One of Putin’s St. Petersburg city hall colleagues told me years later that during his tenure as Sobchak’s deputy, Putin had received “a powerful inoculation against the democratic process.” He and Sobchak had ultimately fallen victim to the democratic menace in St. Petersburg, and now that Putin was running the country, he was restoring the late-Soviet mechanisms of control: he was building a tyranny of bureaucracy. The Soviet bureaucracy had been so unwieldy, incomprehensible, and forbidding that one could function within it only by engaging in corruption, using either money or personal favors as currency. That made the system infinitely pliant—which is why “special electoral culture” functioned so well.

During the voting itself, international observers and Russian nongovernmental organizations documented a slew of violations, including: the deletion from the rolls of over a million very elderly people and other unlikely voters (when I went to cast my vote, I was able to see that my eighty-four-year-old grandmother’s name was in fact missing from the list; my voting precinct was also, coincidentally, located next door to an office of the ruling United Russia party); the delivery of prefilled ballots to a psychiatric ward; precinct staff arriving at an elderly voter’s home with a mobile ballot box and leaving hastily when they saw that she was planning to vote for someone other than Putin; and managers and school officials telling staff or students’ parents that contracts or financing depended on their vote. In all likelihood, none of these steps was dictated directly by the Kremlin; rather, following renewed Soviet instincts, individuals did what they could for their president.

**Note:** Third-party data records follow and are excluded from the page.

-- ==== Sys2Proof/Machine/Flags.lean ====
section
/-! DEFINITION. Machine/Flags.lean: floating formats, exact values, rounding, and every flag computation (R105 to R125). -/

namespace Sys2Proof.Machine

/-! ## Formats -/

/-- What the highest exponent means: infinities and NaNs, the one NaN of fp8e4m3, or nothing special (R105). -/
inductive Specials
  | ieee | onlyNan | none
  deriving DecidableEq, Repr

/-- A floating format (R105). The largest finite value is `maxM` × 2^`maxK`; `wide` formats follow FTZ and overflow to ∞ (R110,
R115); `poisonNan` is the poison NaN (R117). -/
structure Fmt where
  bits      : Nat
  eBits     : Nat
  mBits     : Nat
  bias      : Int
  specials  : Specials
  maxM      : Nat
  maxK      : Int
  wide      : Bool
  canonNan  : Option Nat
  poisonNan : Option Nat
  deriving DecidableEq, Repr

def fp32 : Fmt := ⟨32, 8, 23, 127, .ieee, 0xFFFFFF, 104, true, some 0x7FC00000, some 0x7FA00BAD⟩
def fp16 : Fmt := ⟨16, 5, 10, 15, .ieee, 0x7FF, 5, true, some 0x7E00, some 0x7E0B⟩
def bf16 : Fmt := ⟨16, 8, 7, 127, .ieee, 0xFF, 120, true, some 0x7FC0, some 0x7FAB⟩
def fp8e4m3 : Fmt := ⟨8, 4, 3, 7, .onlyNan, 14, 5, false, some 0x7F, none⟩
def fp8e5m2 : Fmt := ⟨8, 5, 2, 15, .ieee, 7, 13, false, some 0x7E, none⟩
def fp6e2m3 : Fmt := ⟨6, 2, 3, 1, .none, 15, -1, false, none, none⟩
def fp6e3m2 : Fmt := ⟨6, 3, 2, 3, .none, 7, 2, false, none, none⟩
def fp4e2m1 : Fmt := ⟨4, 2, 1, 1, .none, 3, 1, false, none, none⟩

/-! ## Exact values -/

/-- A value: NaN, an infinity, or ±m × 2^e. -/
inductive FVal
  | nan
  | inf (neg : Bool)
  | fin (neg : Bool) (m : Nat) (e : Int)
  deriving DecidableEq, Repr

/-- The flag bits of R118. -/
def flagNV : Nat := 1
def flagDZ : Nat := 2
def flagOF : Nat := 4
def flagUF : Nat := 8
def flagNX : Nat := 16

/-- The value of an encoding (R105); with FTZ a subnormal of a wide format reads as a zero of its sign (R115). -/
def Fmt.value (f : Fmt) (ftz : Bool) (b : Nat) : FVal :=
  let neg := b.testBit (f.bits - 1)
  let e := b / 2 ^ f.mBits % 2 ^ f.eBits
  let m := b % 2 ^ f.mBits
  let top := 2 ^ f.eBits - 1
  if f.specials = .ieee ∧ e = top then (if m = 0 then .inf neg else .nan)
  else if f.specials = .onlyNan ∧ e = top ∧ m = 2 ^ f.mBits - 1 then .nan
  else if e = 0 then
    if ftz && f.wide then .fin neg 0 0 else .fin neg m (1 - f.bias - f.mBits)
  else .fin neg (m + 2 ^ f.mBits) (e - f.bias - f.mBits)

def Fmt.sign (f : Fmt) (neg : Bool) : Nat := if neg then 2 ^ (f.bits - 1) else 0

def Fmt.infinity (f : Fmt) (neg : Bool) : Nat := f.sign neg + (2 ^ f.eBits - 1) * 2 ^ f.mBits

/-- The encoding of q × 2^k with q ≤ 2^(mBits + 1) and k at least the exponent of the subnormals. -/
def Fmt.pack (f : Fmt) (neg : Bool) (q : Nat) (k : Int) : Nat :=
  let q' := if q = 2 ^ (f.mBits + 1) then 2 ^ f.mBits else q
  let k' := if q = 2 ^ (f.mBits + 1) then k + 1 else k
  if q' < 2 ^ f.mBits then f.sign neg + q'
  else f.sign neg + (k' + f.mBits + f.bias).toNat * 2 ^ f.mBits + (q' - 2 ^ f.mBits)

def Fmt.largest (f : Fmt) (neg : Bool) : Nat := f.pack neg f.maxM f.maxK

/-- A rounding environment: the mode of R108, the draw of R112 and FTZ. -/
structure RMode where
  rm   : Nat
  draw : Nat
  ftz  : Bool
  deriving DecidableEq, Repr

/-- Round to nearest even, without a draw (R111). -/
def rne (ftz : Bool) : RMode := ⟨0, 0, ftz⟩

/-- Whether a magnitude of q units and a remainder r of 2^sh, with something below when `sticky`, rounds up (R110, R113). -/
def roundsUp (r : RMode) (neg : Bool) (q rem sh : Nat) (sticky : Bool) : Bool :=
  let inexact := rem != 0 || sticky
  let half := 2 ^ sh / 2
  match r.rm with
  | 0 => decide (half < rem) && (sh != 0) || (rem == half && sh != 0 && (sticky || q % 2 == 1))
  | 1 => false
  | 2 => neg && inexact
  | 3 => !neg && inexact
  | _ => decide (65536 ≤ rem * 65536 / 2 ^ sh + r.draw)

/-- The magnitude (m + δ) × 2^e in units of 2^k, with 0 < δ < 1 when `sticky` and δ = 0 otherwise: whole units, remainder, and the
shift that the remainder is counted in. -/
def inUnits (m : Nat) (e k : Int) : Nat × Nat × Nat :=
  if k ≤ e then (m * 2 ^ (e - k).toNat, 0, 0)
  else
    let sh := (k - e).toNat
    (m / 2 ^ sh, m % 2 ^ sh, sh)

/-- A result that exceeds the largest finite value (R110). -/
def Fmt.overflow (f : Fmt) (r : RMode) (neg : Bool) : Nat × Nat :=
  let toInf := f.wide && (match r.rm with
    | 1 => false
    | 2 => neg
    | 3 => !neg
    | _ => true)
  ((if toInf then f.infinity neg else f.largest neg), flagOF + flagNX)

/-- `RoundTo` of a nonzero magnitude (R110, R113, R115): the encoding and the flags. -/
def Fmt.round (f : Fmt) (r : RMode) (neg : Bool) (m : Nat) (e : Int) (sticky : Bool) : Nat × Nat :=
  let emin : Int := 1 - f.bias
  let ex : Int := (m.log2 : Int) + e
  let k : Int := (if ex < emin then emin else ex) - f.mBits
  let u := inUnits m e k
  let inexact := u.2.1 != 0 || sticky
  let q := u.1 + (if roundsUp r neg u.1 u.2.1 u.2.2 sticky then 1 else 0)
  if f.maxK < k ∨ (k = f.maxK ∧ f.maxM < q) then f.overflow r neg
  else
    let tiny := decide (q < 2 ^ f.mBits)
    if tiny && r.ftz && f.wide then (f.sign neg, flagUF + flagNX)
    else (f.pack neg q k, (if tiny && inexact then flagUF else 0) + (if inexact then flagNX else 0))
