/-- The words that an append carries. -/
def wordsIn (data : List Byte) : List Nat := (List.range (data.length / 4)).map (fun n => ofBytes ((data.drop (4 * n)).take 4))

/-- A write of an element's bytes, which records each uncorrectable piece that it covers in part once for its instruction. -/
def writeElem (s : State) (hart : Nat) (e : ElemAccess) (cells : List (Nat × Byte)) (poison : Bool) : State :=
  writePieces (recordFor s hart e.seq 1 (partPieces cells)) cells poison

/-- Performs one element access at its home, with what it is to write; the array has seen it when it was sent. One to the remote window is
sent and stays outstanding (R342). On a hub register only a store of 8 bytes acts, as its fields allow; any other write is ignored and
logged (R276). -/
def performResolved (s : State) (hart : Nat) (e : ElemAccess) : State :=
  if regionOf e.pa = .remote then
    sendAccess s ⟨hart, false, e.pa, e.va, e.pc, 0, e.idx, none, e.data, (match e.op with | .nibble high => some high | _ => none), 0, 0⟩
  else
    match e.op with
    | .read d t copy => fillElem s hart d t copy e
    | .open' d words => fillWords s hart d e words
    | .back words =>
      dropLines (writeWords (recordFor s hart e.seq 0 (partWords words)) words) (words.map (·.1))
    | .append _ read =>
      match s.hart? hart with
      | some h =>
        let c := appendWords ⟨s, hart, h, h.pc, false, none, 0, []⟩ e.pa (wordsIn e.data) (if read then [e.pa] else [])
        c.s.setHart hart c.h
      | none => s
    | .store =>
      if regionOf e.pa = .regs then storeBytes s 1 e.pa e.data
      else writeElem s hart e ((span e.pa e.data.length).zip e.data) e.poison
    | .nibble high =>
      if regionOf e.pa = .regs then s.note (.write e.pa)
      else
        let old := (readByte s.mem e.pa).toNat
        let v := (e.data.getD 0 0).toNat % 16
        let b := if high then old % 16 + v * 16 else old / 16 * 16 + v
        writeElem s hart e [(e.pa, BitVec.ofNat 8 b)] e.poison
    | op =>
      if regionOf e.pa = .regs then s.note (.write e.pa)
      else writeElem s hart e ((span e.pa 4).zip (toBytes 4 (elemUpdate op e.ftz (readNat s e.pa 4) (ofBytes e.data)))) false

/-- Performs one element access of a hart. -/
def performElem (s : State) (hart : Nat) (e : ElemAccess) : State :=
  performResolved s hart (((s.hart? hart).map e.resolve).getD e)

/-- The access writes an element of a store. -/
def ElemOp.isStore : ElemOp → Bool
  | .store | .nibble _ | .storeOf .. => true
  | _ => false

/-- The access updates an element of memory (R207). -/
def ElemOp.isUpdate : ElemOp → Bool
  | .addI | .minS | .minU | .maxS | .maxU | .and | .or | .xor | .addF | .minF | .maxF => true
  | _ => false

/-- Two unordered elements of one instruction write one place. -/
def ElemAccess.rivals (e p : ElemAccess) : Bool := e.op.isStore && !e.ordered && p.seq == e.seq && p.pa == e.pa && p.op == e.op

/-- A list with an access put before the last of its rivals in it. -/
def ElemAccess.before (e : ElemAccess) (l : List ElemAccess) : List ElemAccess :=
  let n := l.length - 1 - (l.reverse.takeWhile (fun p => !e.rivals p)).length
  l.take n ++ e :: l.drop n

/-- Adds an access to those whose order is fixed. Where several unordered elements of one instruction write one place, which of them comes
last is free (R90). -/
def orderElem (a : Nat × List ElemAccess) (e : ElemAccess) : Nat × List ElemAccess :=
  if a.2.any e.rivals then (a.1 + 1, if Config.pick a.1 % 2 = 1 then e.before a.2 else a.2 ++ [e]) else (a.1, a.2 ++ [e])

/-- Performs element accesses in the order of the list but for rivals. -/
def performElems (s : State) (hart : Nat) (l : List ElemAccess) : State :=
  let a := l.foldl orderElem (s.free, [])
  a.2.foldl (fun s e => performElem s hart e) { s with free := a.1 }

During the campaign, opposition candidates constantly encountered refusals to print their campaign material, air their commercials, or even rent them space for campaign events. Yana Dubeykovskaya, who managed the campaign of nationalist-leftist economist Sergei Glazyev, told me that it took days to find a printing plant willing to accept Glazyev’s money. When the candidate tried to hold a campaign event in Yekaterinburg, the largest city in the Urals, the police suddenly kicked everyone out of the building, claiming there was a bomb threat. In Nizhny Novgorod, Russia’s third-largest city, electricity was turned off when Glazyev was getting ready to speak—and every subsequent campaign event in that city was held outdoors, since no one was willing to rent to the pariah candidate.